Tapi Abu Dzar tidak pernah diberikan kepemimpinan oleh Rasulullah shallallahu ‘alaihi wasallam. Beliau hidup di masa Rasulullah shallallahu ‘alaihiw asallam, Abu Bakar, Umar, dan wafat di masa pemerintahan Utsman. Tidak pernah sama sekali jadi pemimpin.

Pernah sekali Abu Dzar menawarkan diri kepada Rasulullah shallallahu ‘alaihi wasallam untuk menjadi pemimpin. Bukan karena ia tamak kepemimpinan. Tapi ia ingin lebih bermanfaat, menolong, dan berbagi untuk orang lain. Abu Dzar mengatakan, “Wahai Rasulullah, tidakkah engkau menjadikanku sebagai pemimpin?” Mendengar permintaanku tersebut, beliau menepuk pundakku seraya bersabda:

“Wahai Abu Dzar, engkau seorang yang lemah sementara kepemimpinan itu adalah amanat. Dan nanti pada hari kiamat, ia akan menjadi kehinaan dan penyesalan kecuali orang yang mengambil dengan haknya dan menunaikan apa yang seharusnya ia tunaikan dalam kepemimpinan tersebut.” (HR. Muslim no. 1825).

Dalam riwayat lain, Rasulullah shallallahu ‘alaihi wasallam bersabda: “Wahai Abu Dzar, aku memandangmu seorang yang lemah dan aku menyukai untukmu apa yang kusukai untuk diriku. Janganlah sekali-kali engkau memimpin dua orang dan jangan sekali-kali engkau menguasai pengurusan harta anak yatim.” (HR. Muslim no. 1826).
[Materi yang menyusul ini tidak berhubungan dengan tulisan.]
-- ==== Sys2Proof/Machine/Scan.lean ====
section
/-! DEFINITION. The scan engine (chapter 7): supervision of SOS and EOS edges, facets, mask sets, the sheet boundary, line presence,
registration, the pixel multiplier of each scan (R191, R192) and the beam-link frame it sends (R210 to R213). -/
namespace Sys2Proof.Machine

/-- SCN register of station `n` at offset `o`. -/
def scnA (n o : Nat) : Nat := scnB + 0x1000 * n + o

/-- FACETS, 0 reading as 1 (Table 7.9). -/
def State.facets (s : State) (n : Nat) : Nat := clampN 1 12 (s.f (scnA n 0) 0 4)

/-- Header of a relief-mask set (Table 7.4). -/
structure MaskSet where
  phases  : Nat
  advance : Nat
  family  : Nat
  lineDbl : Bool
  pixDbl  : Bool
  valid   : Bool
  slip    : Nat
  deriving DecidableEq, Repr

/-- Set `m` of the mask table in force at station `n`. -/
def State.maskSet (s : State) (n m : Nat) : MaskSet :=
  let w := s.tabAct 2 n (16 * m) 4
  { phases := w % 64 + 1, advance := clampN 1 64 (w / 256 % 256), family := w / 2 ^ 16 % 8, lineDbl := natBit w 19, pixDbl := natBit w 20,
    valid := natBit w 21, slip := Nat.min (w / 2 ^ 24 % 64) (w % 64) }

/-- OFFSET and TILE of an entry (Table 7.5). -/
def State.maskEntry (s : State) (n m p b : Nat) : Nat × Nat :=
  let e := s.tabAct 2 n (0x1000 + 0x1000 * m + 64 * p + 2 * b) 2
  (e % 256, e / 256 % 16)

/-- The non-BLANK offsets of one phase of a set. -/
def State.phaseOfs (s : State) (n m p : Nat) : List Nat := ((upTo 32).map (fun b => (s.maskEntry n m p b).1)).filter (· != 0xFF)

/-- The non-BLANK offsets of a set. -/
def State.setOfs (s : State) (n m : Nat) : List Nat := (upTo (s.maskSet n m).phases).flatMap (s.phaseOfs n m)

/-- OFS_MAX and OFS_MIN of a set (R158, R159). -/
def State.ofsMax (s : State) (n m : Nat) : Nat := (s.setOfs n m).foldl Nat.max 0
def State.ofsMin (s : State) (n m : Nat) : Nat := (s.setOfs n m).foldl Nat.min 255

/-- ACTIVE_PIX, SEG_SHIFT and the code of BPP (Table 7.9, R172), which v1 holds at 2 bits (R207). -/
def State.activePix (s : State) (n : Nat) : Nat := s.f (scnA n 4) 0 15 + 1
def State.segShift (s : State) (n : Nat) : Nat := clampN 4 9 (s.f (scnA n 0x24) 0 4)
def State.bppCode (s : State) (n : Nat) : Nat := if s.linkV1 n then Nat.min 1 (s.f (scnA n 4) 16 2) else s.f (scnA n 4) 16 2

/-- HOP of each segment that the active width uses (R172, R182). -/
def State.hops (s : State) (n : Nat) : List Int :=
  (upTo (Nat.min 63 ((s.activePix n - 1) / 2 ^ s.segShift n) + 1)).map (fun k => clampI (-8) 7 (sext 8 (s.tabAct 3 n k 1)))

def maxI (l : List Int) : Int := l.foldl (fun a b => if a < b then b else a) (l.headD 0)
def minI (l : List Int) : Int := l.foldl (fun a b => if b < a then b else a) (l.headD 0)

/-- SLOTS_MIN of a set (R182). -/
def State.slotsMin (s : State) (n m : Nat) : Nat :=
  let h := s.hops n
  (((s.ofsMax n m : Int) - s.ofsMin n m + 1) + (maxI h - minI h) + 32 + 2 * (s.maskSet n m).advance).toNat

/-- The sets of the station's family whose beams are all in `healthy` (R175), as a map. -/
def State.eligible (s : State) (n healthy : Nat) : Nat :=
  sumN ((upTo 8).map (fun m =>
    let h := s.maskSet n m
    let used := s.setBeams n m
    if h.valid && h.family == s.f (scnA n 0) 7 3 && used != 0 && Nat.land used (Nat.land healthy s.beamMap) == used then 2 ^ m else 0))

/-- Among eligible sets the one with the largest ADVANCE, and the lowest-numbered of equals (R175). -/
def State.bestSet (s : State) (n elig : Nat) : Option Nat :=
  ((upTo 8).filter (natBit elig)).foldl (fun b m =>
    match b with
    | none => some m
    | some k => if (s.maskSet n k).advance < (s.maskSet n m).advance then some m else some k) none

/-- The set in use or, while none is eligible, the one every beam healthy would give (R161). -/
def State.superSet (s : State) (n : Nat) : Option Nat :=
  match (s.st n).setIn with
  | some m => some m
  | none => s.bestSet n (s.eligible n 0xFFFFFFFF)

/-- T_NOM in 1/16 TIME clock (R161); 0: edges are not supervised. -/
def State.tnom (s : State) (n : Nat) : Nat :=
  let rate := s.ladRate s.sched.stepCur
  match s.superSet n with
  | none => 0
  | some m => if rate = 0 then 0 else (s.maskSet n m).advance * 3200000000 / rate

/-- An edge `dt` sixteenths of a TIME clock after the one before lies, against T_NOM ± T_NOM × SOS_TOL / 1,024, before the window, in it, its
limits included, or after it (R161, R186); with the exact T_NOM, ADVANCE / LINE_RATE. -/
inductive SosSide where
  | early | within | late
  deriving DecidableEq, Repr

def State.sosSide (s : State) (n dt : Nat) : SosSide :=
  let rate := s.ladRate s.sched.stepCur
  let per := (match s.superSet n with | some m => (s.maskSet n m).advance | none => 0) * 3200000000
  let tol := s.f (scnA n 8) 0 6
  if dt * rate * 1024 < per * (1024 - tol) then .early
  else if per * (1024 + tol) < dt * rate * 1024 then .late
  else .within

/-- Casts of station `n` in service. -/
def State.castsUp (s : State) (n : Nat) : Nat := (upTo 2).countP (fun i => natBit (s.castMap n) (2 * n + i))

/-- SCAN_LIM (R176). -/
def State.scanLim (s : State) (n : Nat) : Nat :=
  Nat.min (Nat.min (s.f (scnA n 0x18) 0 13) 7500) (200000 * s.f (scnA n 4) 18 10 / s.activePix n)

/-- The largest facet SCALE in force (R222). -/
def State.scaleMax (s : State) (n : Nat) : Int :=
  maxI ((upTo (s.facets n)).map (fun f => sext 19 (s.tabAct 1 n (8 * f + 4) 4)))

/-- Station `n` sustains a line rate (R155, R176, R222). -/
def State.sustains (s : State) (n rate : Nat) : Bool :=
  match (s.st n).setIn with
  | none => false
  | some m =>
    let adv := (s.maskSet n m).advance
    let top := adv * s.scanLim n
    let lim := if s.castsUp n = 2 then top else if s.castsUp n = 1 then top / 2 else 0
    let cap := if s.linkV1 n then 2560000000 else 7750000000
    let lanes := popCount 4 (s.lk n).laneUp
    let need : Int := (popCount 32 (s.setBeams n m) * s.activePix n * rate * 1000 : Nat) * (100000000 + s.scaleMax n) *
      ((2 ^ s.bppCode n * 258 : Nat) : Int)
    let have1 : Int := (cap * lanes * adv * s.f (scnA n 4) 18 10 * 100000000 * 256 : Nat)
    decide (rate ≤ lim) && s.castsUp n != 0 && decide (need ≤ have1)

/-- SLOT_SHORT against the allocation as claimed (R182, R433). -/
def State.slotShortNow (s : State) (n : Nat) : Bool :=
  match (s.st n).setIn with
  | some m => decide ((s.st n).alloc - (s.st n).giveBack < s.slotsMin n m)
  | none => false

/-- A station counts for the line rate: it has a cast in service, without which it is lost as a station until RST_N (R155, Table 1.7), an eligible
set and a lane of its link. A station that only acquires SOS again, as at a GAP, still counts. -/
def State.stnServes (s : State) (n : Nat) : Bool := s.castsUp n != 0 && (s.st n).setIn.isSome && (s.lk n).laneUp != 0

/-- A station is READY (R185, R209, R221). -/
def State.stnReady (s : State) (n : Nat) : Bool :=
  let x := s.st n
  decide (n < s.id.stations) && x.sos == .locked && (s.px n).locked && x.setIn.isSome && !s.slotShortNow n && s.castsUp n != 0
    && (s.lk n).st == .up && (s.lk n).laneUp != 0

/-- A new line-slot allocation in force (R433). -/
def Station.allocate (x : Station) (a : Nat) : Station :=
  let alloc := Nat.max a x.slots.length
  { x with alloc := alloc, giveBack := alloc - a, allocNew := none }

/-- The registers of station `n` that wait for its boundary: its SCN page and its pixel synthesizer (R183, R190). -/
def ofStation (n a : Nat) : Bool :=
  (decide (scnA n 0 ≤ a) && decide (a < scnA n 0x1000)) || (decide (clkB + 0x100 + 0x20 * n ≤ a) && decide (a < clkB + 0x120 + 0x20 * n))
Rasulullah shallallahu ‘alaihi wasallam sangat mencintai Abu Dzar. Tapi beliau memberikan pesan yang begitu jelas, jika ada dua orang, dia yang jadi pemimpin bukan engkau wahai Abu Dzar.

Pelajaran:

Pertama: Rasulullah shallallahu ‘alaihi wasallam berada di antara para pemimpin.

Kedua: Rasulullah shallallahu ‘alaihi wasallam sangat pandai membaca potensi para sahabatnya.
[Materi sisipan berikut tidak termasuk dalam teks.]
-- ==== Sys2Proof/Machine/Memory.lean ====
section
/-! DEFINITION. DRAM and band SRAM (R247 to R263): interleave, coded reads and writes, merge buffers, scrubbing, the patina log and retirement.
Data is kept by logical address (R267); cell bits that have flipped are kept apart as the XOR with what was stored. -/
namespace Sys2Proof.Machine

/-- Channels up: trained and not retired. -/
def State.chUp (s : State) : Nat := (upTo 4).foldl (fun a n => if natBit s.mem.trained n && !natBit s.mem.retired n then a + 2 ^ n else a) 0

/-- The channels in the interleave, in ascending order (R248). -/
def interleave (up : Nat) : List Nat :=
  if up % 16 = 15 then [0, 1, 2, 3]
  else if up % 4 = 3 then [0, 1]
  else if up / 4 % 4 = 3 then [2, 3]
  else match lowestBit 4 up with | some n => [n] | none => []

def State.ways (s : State) : List Nat := interleave s.chUp

/-- Bytes of a channel (Table 11.5) and of logical DRAM. -/
def State.chBytes (s : State) : Nat := 2 ^ (30 + Nat.min 4 (s.f memB 4 4))
def State.dramBytes (s : State) : Nat := s.ways.length * s.chBytes

/-- Channel of a logical DRAM address, and its address within the channel (R248). -/
def State.dramCh (s : State) (a : Nat) : Nat := s.ways.getD (a / 256 % Nat.max 1 s.ways.length) 0
def State.dramIn (s : State) (a : Nat) : Nat := a / 256 / Nat.max 1 s.ways.length * 256 + a % 256

/-- The logical address of an address within channel `ch`. -/
def State.dramOut (s : State) (ch a : Nat) : Nat :=
  (a / 256 * Nat.max 1 s.ways.length + ((findIx (· == ch) s.ways).getD 0)) * 256 + a % 256

/-- Key of the flipped bits of a beat or word. -/
def upKey (unit ix : Nat) : Nat := unit * 2 ^ 40 + ix

/-- Flipped bits of a beat or word. -/
def State.upset (s : State) (unit ix : Nat) : Nat := (look s.mem.upset (upKey unit ix)).getD 0

def State.setUpset (s : State) (unit ix v : Nat) : State :=
  { s with mem := { s.mem with upset := put s.mem.upset (upKey unit ix) 0 v } }

/-- Cell bits flip (the operand of the memory commands). -/
def State.applyUps (s : State) (l : List Upset) : State :=
  l.foldl (fun s u => s.setUpset u.unit u.idx (Nat.xor (s.upset u.unit u.idx) (u.bits % 2 ^ (if u.unit < 16 then 40 else 72)))) s

/-- Bytes of DRAM and band SRAM changed. -/
def State.setDram (s : State) (a : Nat) (l : List Byte) : State := { s with mem := { s.mem with dram := s.mem.dram.setBytes a l } }
def State.setSram (s : State) (a : Nat) (l : List Byte) : State := { s with mem := { s.mem with sram := s.mem.sram.setBytes a l } }

/-- One beat of DRAM at a logical address that is a multiple of 4 is read and decoded (R251): its four bytes as delivered, and whether it is
uncorrectable. A corrected beat is written back. -/
def State.readBeat (s : State) (a src : Nat) : State × List Byte × Bool :=
  let ch := s.dramCh a
  let ix := s.dramIn a / 4
  let up := s.upset ch ix
  let d := s.mem.dram.bytes a 4
  if up = 0 then (s, d, false)
  else
    let r := rsDecode (Nat.xor (rsEncode (ofLe d)) up)
    let d' := leBytes 4 (r.2.2 % 2 ^ 32)
    match r.1 with
    | .clean => ((s.setDram a d').setUpset ch ix 0, d', false)
    | .corrected => (((s.memErr ch ix false src r.2.1).setDram a d').setUpset ch ix 0, d', false)
    | .bad => (s.memErr ch ix true src r.2.1, d', true)

/-- Bank and word of a band SRAM address; bank 16 is the context store. -/
def sramUnit (a : Nat) : Nat := 16 + Nat.min 16 (a / 2 ^ 21)
def sramIx (a : Nat) : Nat := a % 2 ^ 21 / 8

/-- One 64-bit word of SRAM at an address that is a multiple of 8 is read and decoded (R257). -/
def State.readSword (s : State) (a src : Nat) : State × List Byte × Bool :=
  let u := sramUnit a
  let ix := sramIx a
  let up := s.upset u ix
  let d := s.mem.sram.bytes a 8
  if up = 0 then (s, d, false)
  else
    let r := secDecode (Nat.xor (secEncode (ofLe d)) up)
    let d' := leBytes 8 (r.2.2 % 2 ^ 64)
    match r.1 with
    | .clean => ((s.setSram a d').setUpset u ix 0, d', false)
    | .corrected => (((s.memErr u (2 * ix) false src r.2.1).setSram a d').setUpset u ix 0, d', false)
    | .bad => (s.memErr u (2 * ix) true src r.2.1, d', true)

/-- Bytes pending in a merge buffer over what was read (R256). -/
def State.overlay (s : State) (sram : Bool) (a : Nat) (l : List Byte) : List Byte :=
  let es := s.mem.merge.filter (fun (e : MergeEnt) => (decide (16 ≤ e.unit)) == sram)
  if es.isEmpty then l
  else (l.zip (upTo l.length)).map (fun x =>
    match es.findSome? (fun (e : MergeEnt) => if e.addr ≤ a + x.2 then look e.bytes (a + x.2 - e.addr) else none) with
    | some b => b
    | none => x.1)

/-- Units of `w` bytes from `a` on are read: the bytes, and the first uncorrectable unit's address. -/
def State.readUnits (s : State) (sram : Bool) (src : Nat) : Nat → Nat → State × List Byte × Option Nat
  | 0, _ => (s, [], none)
  | n + 1, a =>
    let r := if sram then s.readSword a src else s.readBeat a src
    let t := r.1.readUnits sram src n (a + if sram then 8 else 4)
    (t.1, r.2.1 ++ t.2.1, if r.2.2 then some a else t.2.2)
Ketiga: Orang yang berilmu agama memiliki kedudukan yang istimewa. Rasulullah tidak memberikan pujian kepada Khalid sebagaimana beliau memuji Abu Dzar, “aku menyukai untukmu apa yang kusukai untuk diriku”.
Keempat: Kepemimpinan itu berat dan amanah.

Kelima: Leadership adalah bagaimana seseorang mampu mempengaruhi orang lain untuk melakukan sesuatu mencapai tujuan bersama. Terkadang hal ini tidak berhubungan dengan pengetahuan dan tingkat pendidikan. Syaratnya dia seorang muslim kemudian modal utamanya adalah integritas (jujur dan amanah).
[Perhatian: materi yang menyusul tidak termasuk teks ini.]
-- ==== Sys2Proof/Machine/Time.lean ====
section
/-! DEFINITION. Device time (R346 to R350), the compare channels (R351 to R353) and the timestamp captures (R354). -/
namespace Sys2Proof.Machine

/-- TIM registers of wide compare `w`, fast compare `c`, capture `k`. -/
def wcA (w o : Nat) : Nat := timB + 0x400 + 0x10 * w + o
def fcA (c o : Nat) : Nat := timB + 0x800 + 0x10 * c + o
def capA (k o : Nat) : Nat := timB + 0xC00 + 0x10 * k + o

def State.wc (s : State) (w : Nat) : Cmp := s.wcmp.getD w Cmp.empty
def State.fc (s : State) (c : Nat) : Cmp := s.fcmp.getD c Cmp.empty
def State.modWc (s : State) (w : Nat) (f : Cmp → Cmp) : State := { s with wcmp := updAt s.wcmp w f }
def State.modFc (s : State) (c : Nat) (f : Cmp → Cmp) : State := { s with fcmp := updAt s.fcmp c f }

/-- What steers FREQ (R348): the follower die of a D package, by the TIME_DIR in force (R434), is forced to 2. -/
def State.follower (s : State) : Bool := s.id.dual && (if s.id.isE then !s.brg.timeDir else s.brg.timeDir)
def State.timSrc (s : State) : Nat := if s.follower then 2 else s.f timB 0 2

/-- FREQ takes a value (R347). -/
def State.setFreq (s : State) (f : Int) : State :=
  let g := clampI (-32768000) 32768000 f
  (({ s with time := { s.time with freq := g } } : State).setReg (timB + 0x14) (wd (wrapN 32 g))).retrim

/-- Target of a wide compare in ns (R351). -/
def State.wcTarget (s : State) (w : Nat) : Nat :=
  (s.f (wcA w 0) 16 16 * 2 ^ 32 + (s.reg (wcA w 4)).toNat) * secNs + s.f (wcA w 8) 0 30

/-- A wide compare has a new target (R351). -/
def State.setWcTarget (s : State) (w t : Nat) : State :=
  ((s.setF (wcA w 0) 16 16 (t / secNs / 2 ^ 32)).setReg (wcA w 4) (wd (t / secNs))).setReg (wcA w 8) (wd (t % secNs))

/-- A wide compare is armed, or has its target written while armed: a target already reached fires late (R351). -/
def State.wcArm (s : State) (w : Nat) : State :=
  s.modWc w (fun (c : Cmp) => { c with late := false, lateNext := decide (s.wcTarget w ≤ s.ns) })

/-- The ns domain of the fast compares (R352). -/
def State.nsDomain (s : State) : Nat := s.ns % 2 ^ 32

/-- A fast compare is armed (R352): its target must lie 1 ns to 2^31 − 1 ns ahead. -/
def State.fcArm (s : State) (c : Nat) : State :=
  let d := sext 32 (((s.reg (fcA c 4)).toNat + 2 ^ 32 - s.nsDomain) % 2 ^ 32)
  s.modFc c (fun (x : Cmp) => { x with late := false, lateNext := decide (d ≤ 0), frac := 0 })

/-- The first scan-reference instant at least 1 ms ahead becomes the target (R353), in 2^−16 ns. -/
def State.fcScan (s : State) (c : Nat) : State :=
  let t := s.tnom (s.f (fcA c 0) 3 3)
  if t = 0 then s.modFc c (fun (x : Cmp) => { x with per := 0, lateNext := false })
  else
    let per := 5 * t * 4096
    let from0 : Int := ((s.ns + 1000000 : Nat) : Int) * 65536
    let a : Int := (s.time.anchor : Int) * 65536
    let k := (from0 - a + per - 1) / (per : Int)
    let tgt := (a + k * per).toNat
    (s.modFc c (fun (x : Cmp) => { x with late := false, lateNext := false, frac := tgt % 65536, per := t })).setReg (fcA c 4) (wd (tgt / 65536))

/-- ANCHOR is set (R353); every scan reference takes it at once. -/
def State.setAnchor (s : State) (ns : Nat) : State :=
  ({ s with time := { s.time with anchor := ns, anchorSet := true } } : State).each
    ((upTo 8).filter (fun c => s.f (fcA c 0) 0 2 == 3)) (fun s c => s.fcScan c)

/-- Device time jumps to `now` (2^−48 ns): armed wide compares whose targets a forward step passes will fire late (R351, R366). -/
def State.stepTo (s : State) (now : Nat) : State :=
  let old := s.ns
  let s1 : State := { s with time := { s.time with now := now } }
  let s2 := s1.each ((upTo 32).filter (fun w => s.flag (wcA w 0) 0)) (fun s w =>
    if old < s.wcTarget w && decide (s.wcTarget w ≤ s.ns) then s.modWc w (fun (c : Cmp) => { c with lateNext := true }) else s)
  let s3 := s2.each ((upTo 8).filter (fun c => s.f (fcA c 0) 0 2 != 0)) (fun s c =>
    let d := ((s.reg (fcA c 4)).toNat + 2 ^ 32 - old % 2 ^ 32) % 2 ^ 32
    if decide (0 < d) && decide (d ≤ s.ns - old) then s.modFc c (fun (x : Cmp) => { x with lateNext := true }) else s)
  s3.raise 33 0

/-- Device time is stepped by `d` ns (R350): never below 0. -/
def State.stepBy (s : State) (d : Int) : State :=
  let t : Int := (s.time.now : Int) + d * 2 ^ 48
  s.stepTo (if t < 0 then 0 else t.toNat)

/-- R350: a step of device time by software. -/
def State.timStep (s : State) (d : Int) : State × Nat := if s.flying then (s, sBadState) else (s.stepBy d, sOk)

/-- R348: a write of TIM_FREQ. -/
def State.timFreq (s : State) (v : Word) : State × Nat :=
  if s.timSrc ≠ 0 then (s.refuseClaim 0 0 sConflict, sConflict) else (s.setFreq (sext 32 v.toNat), sOk)

/-- R350: a write of TIM_STEP. -/
def execTimStepWrite (v : Word) (s : State) : Ans :=
  if s.inReset then .next s else .next (State.answer (timB + 0x18) (s.timStep (sext 32 v.toNat)))

/-- R348: a write of TIM_FREQ. -/
def execTimFreqWrite (v : Word) (s : State) : Ans :=
  if s.inReset then .next s else .next (State.answer (timB + 0x14) (s.timFreq v))

/-- log2 of the sample interval in s of the PTP slave port (R349); `none` for the bridge's 1 ms. -/
def State.servoFreq (s : State) (sum o : Int) : Int :=
  let kp : Int := (s.f (timB + 0x1C) 0 8 : Nat)
  let ki : Int := (s.f (timB + 0x1C) 8 8 : Nat)
  let e := kp * o + ki * sum
  let lim : Int := (s.f timB 8 6 * 655360 : Nat)
  let raw : Int :=
    if s.timSrc = 2 then roundDiv (e * 65536) 256
    else
      let l := sext 4 (s.f (timB + 0x100 + 0x20 * s.f timB 2 3) 13 4)
      if l < 0 then roundDiv (e * 65536 * 2 ^ l.natAbs) 256000 else roundDiv (e * 65536) (256000 * 2 ^ l.natAbs)
  clampI (-lim) lim (-raw)

/-- R349, R350: an offset sample `o` in ns steps or slews device time and feeds the lock counts. -/
def State.servo (s : State) (o : Int) : State :=
  let inside := decide (o.natAbs ≤ s.f (timB + 0x1C) 16 8)
  let big := decide (s.f (timB + 0x1C) 24 8 * 100000 < o.natAbs)
  let t := s.time
  let inRun := if inside then t.inRun + 1 else 0
  let outRun := if inside then 0 else t.outRun + 1
  let drop := t.locked && decide (4 ≤ outRun)
  let s1 : State := { s with time := { t with offset := satI 32 o, inRun := inRun, outRun := outRun, hold := false, locked := t.locked && !drop } }
  let s2 := s1.raiseIf (drop || t.hold) 32 0
  if big && !s.flying then
    ({ s2 with time := { s2.time with sumO := 0 } } : State).stepBy (-o)
  else
    let sum := t.sumO + o
    ({ s2 with time := { s2.time with sumO := sum } } : State).setFreq (s2.servoFreq sum o)

/-- R349: the servo takes a sample while it steers FREQ. -/
def execServoSample (o : Int) (s : State) : Ans := if s.inReset || s.timSrc == 0 then .next s else .next (s.servo o)

/-- R349: 16 consecutive samples lay within LOCK_NS. -/
def execServoLocked (s : State) : Ans :=
  if s.inReset || s.time.locked || decide (s.time.inRun < 16) then .next s
  else .next (({ s with time := { s.time with locked := true } } : State).raise 32 0)

/-- R349: the servo holds FREQ. -/
def State.holdover (s : State) : State :=
  if s.time.hold then s
  else ({ s with time := { s.time with hold := true, locked := false, inRun := 0, outRun := 0 } } : State).raise 32 0

/-- R349: 3 sample intervals without a sample. -/
def execServoHoldover (s : State) : Ans := if s.inReset || s.timSrc == 0 then .next s else .next s.holdover

/-- R351: a wide compare fires: pulse, event, then re-arming at target + PERIOD or disarming. -/
def State.wcFire (s : State) (w : Nat) : State :=
  let late := (s.wc w).lateNext
  let s1 := s.modWc w (fun (c : Cmp) => { c with late := late, lateNext := false })
  let s2 := if s.pinFor 0xB w then s1.emit (.pulse true w (s.f (wcA w 0) 8 8)) else s1
  let s3 := (s2.raise 34 w).raiseIf late 37 w
  if s.flag (wcA w 0) 1 then
    let t := s.wcTarget w + (s.reg (wcA w 0xC)).toNat
    (s3.setWcTarget w t).modWc w (fun (c : Cmp) => { c with lateNext := decide (t ≤ s.ns) })
  else s3.setF (wcA w 0) 0 1 0

/-- R351: an armed, claimed wide compare whose target has been reached. -/
def execWideCompareFire (w : Nat) (s : State) : Ans :=
  if s.inReset || (s.claim 9 w).isNone || !s.flag (wcA w 0) 0 || decide (s.ns < s.wcTarget w) then .next s else .next (s.wcFire w)

/-- R99, R351: a sheet event loads its instant as the target of a wide compare and arms it. -/
def State.wcEvent (s : State) (w t : Nat) : State := ((s.setWcTarget w t).setF (wcA w 0) 0 1 1).wcArm w

/-- The target of a fast compare is reached, or reads as passed (R352). -/
def State.fcDue (s : State) (c : Nat) : Bool :=
  (s.fc c).lateNext || decide (sext 32 (((s.reg (fcA c 4)).toNat + 2 ^ 32 - s.nsDomain) % 2 ^ 32) ≤ 0)

/-- A scan reference whose period has changed takes its next target before it fires (R353). -/
def State.fcStale (s : State) (c : Nat) : Bool :=
  s.f (fcA c 0) 0 2 == 3 && (s.fc c).per != s.tnom (s.f (fcA c 0) 3 3)

/-- R352, R353: a fast compare fires and advances. -/
def State.fcFire (s : State) (c : Nat) : State :=
  let mode := s.f (fcA c 0) 0 2
  let late := (s.fc c).lateNext
  let s1 := s.modFc c (fun (x : Cmp) => { x with late := late, lateNext := false })
  let s2 := if s.pinFor 0xA c then s1.emit (.pulse false c (s.f (fcA c 0) 8 8)) else s1
  let s3 := (s2.raiseIf (s.flag (fcA c 0) 16) 35 c).raiseIf late 37 c
  let inc := if mode = 2 then (s.reg (fcA c 8)).toNat * 65536 + s.f (fcA c 0xC) 0 16 else 5 * (s.fc c).per * 4096
  let t := (s.reg (fcA c 4)).toNat * 65536 + (s.fc c).frac + inc
  if mode = 1 then s3.setF (fcA c 0) 0 2 0
  else (s3.modFc c (fun (x : Cmp) => { x with frac := t % 65536 })).setReg (fcA c 4) (wd (t / 65536))

/-- R352: a claimed fast compare that is on and due. -/
def execFastCompareFire (c : Nat) (s : State) : Ans :=
  if s.inReset || (s.claim 10 c).isNone || s.f (fcA c 0) 0 2 == 0 then .next s
  else if s.fcStale c then .next (s.fcScan c)
  else if s.f (fcA c 0) 0 2 == 3 && (s.fc c).per == 0 then .next s
  else if s.fcDue c then .next (s.fcFire c) else .next s

/-- R353: a fast compare is switched; the first enable of a MODE 3 channel sets ANCHOR on a package that stands alone. -/
def State.fcEnable (s : State) (c : Nat) : State :=
  let mode := s.f (fcA c 0) 0 2
  if mode = 0 then s
  else if mode = 3 then
    if !s.time.anchorSet && s.f lnkB 0 2 == 0 then s.setAnchor s.ns else s.fcScan c
  else s.fcArm c

/-- R354: capture input `k` latches device time, counts and raises TIM_CAPTURE; two edges within one TIME clock are one capture (R366). -/
def State.capture (s : State) (k : Nat) : State :=
  if s.time.capAt.getD k none = some s.clk then s
  else
    let sec := s.ns / secNs
    let s1 : State := { s with time := { s.time with capAt := updAt s.time.capAt k (fun _ => some s.clk) } }
    ((((s1.setF (capA k 0) 16 16 (sec / 2 ^ 32)).setReg (capA k 4) (wd sec)).setReg (capA k 8) (wd (s.ns % secNs))).bump (capA k 0xC) 0 16 1).raise 36 k

/-- R354: an edge of the selected polarity on a claimed, enabled capture input. -/
def execCapture (k : Nat) (s : State) : Ans :=
  if s.inReset || !s.pinFor 0xC k || !s.flag (capA k 0) 0 then .next s else .next (s.capture k)

/-- R165, R354: an edge on the claimed index input of a station is captured as any other; identification completes in FACET_ID, and the next accepted
SOS edge is facet 0. -/
def execIndexFacetId (n : Nat) (s : State) : Ans :=
  if s.inReset || s.id.stations ≤ n || !s.flag (scnA n 0) 4 || !s.pinFor 0xC (s.f (scnA n 0) 10 5) then .next s
  else
    let k := s.facets n
    let s0 := s.capture (s.f (scnA n 0) 10 5)
    let s1 := if (s.st n).sos == .facetId then s0.stnLocked n (k - 1) else s0
    .next (s1.modStn n (fun x => { x with idxEdge := true }))

/-- A fast compare in service whose target is written: where the old target is reached in the same TIME clock it fires first, and the new one is
armed after it (R366). -/
def State.fcRetarget (s : State) (c : Nat) : State :=
  let mode := s.f (fcA c 0) 0 2
  if (s.claim 10 c).isSome && (mode == 1 || mode == 2) && s.fcDue c then (s.fcFire c).setF (fcA c 0) 0 2 mode else s

end Sys2Proof.Machine
end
Keenam: Ada orang-orang yang terlahir sebagai pemimpin. Ada orang-orang yang bisa dilatih jadi pemimpin. Dan ada orang-orang yang tidak bisa dilatih jadi pemimpin walaupun memiliki mentor sekelas Rasulullah, Abu Bakar, dan Umar.

Ketujuh: Banyak hal yang bisa digali dari perjalanan hidup Rasulullah shallallahu ‘alaihi wasallam dan para sahabatnya radhiallahu anhum.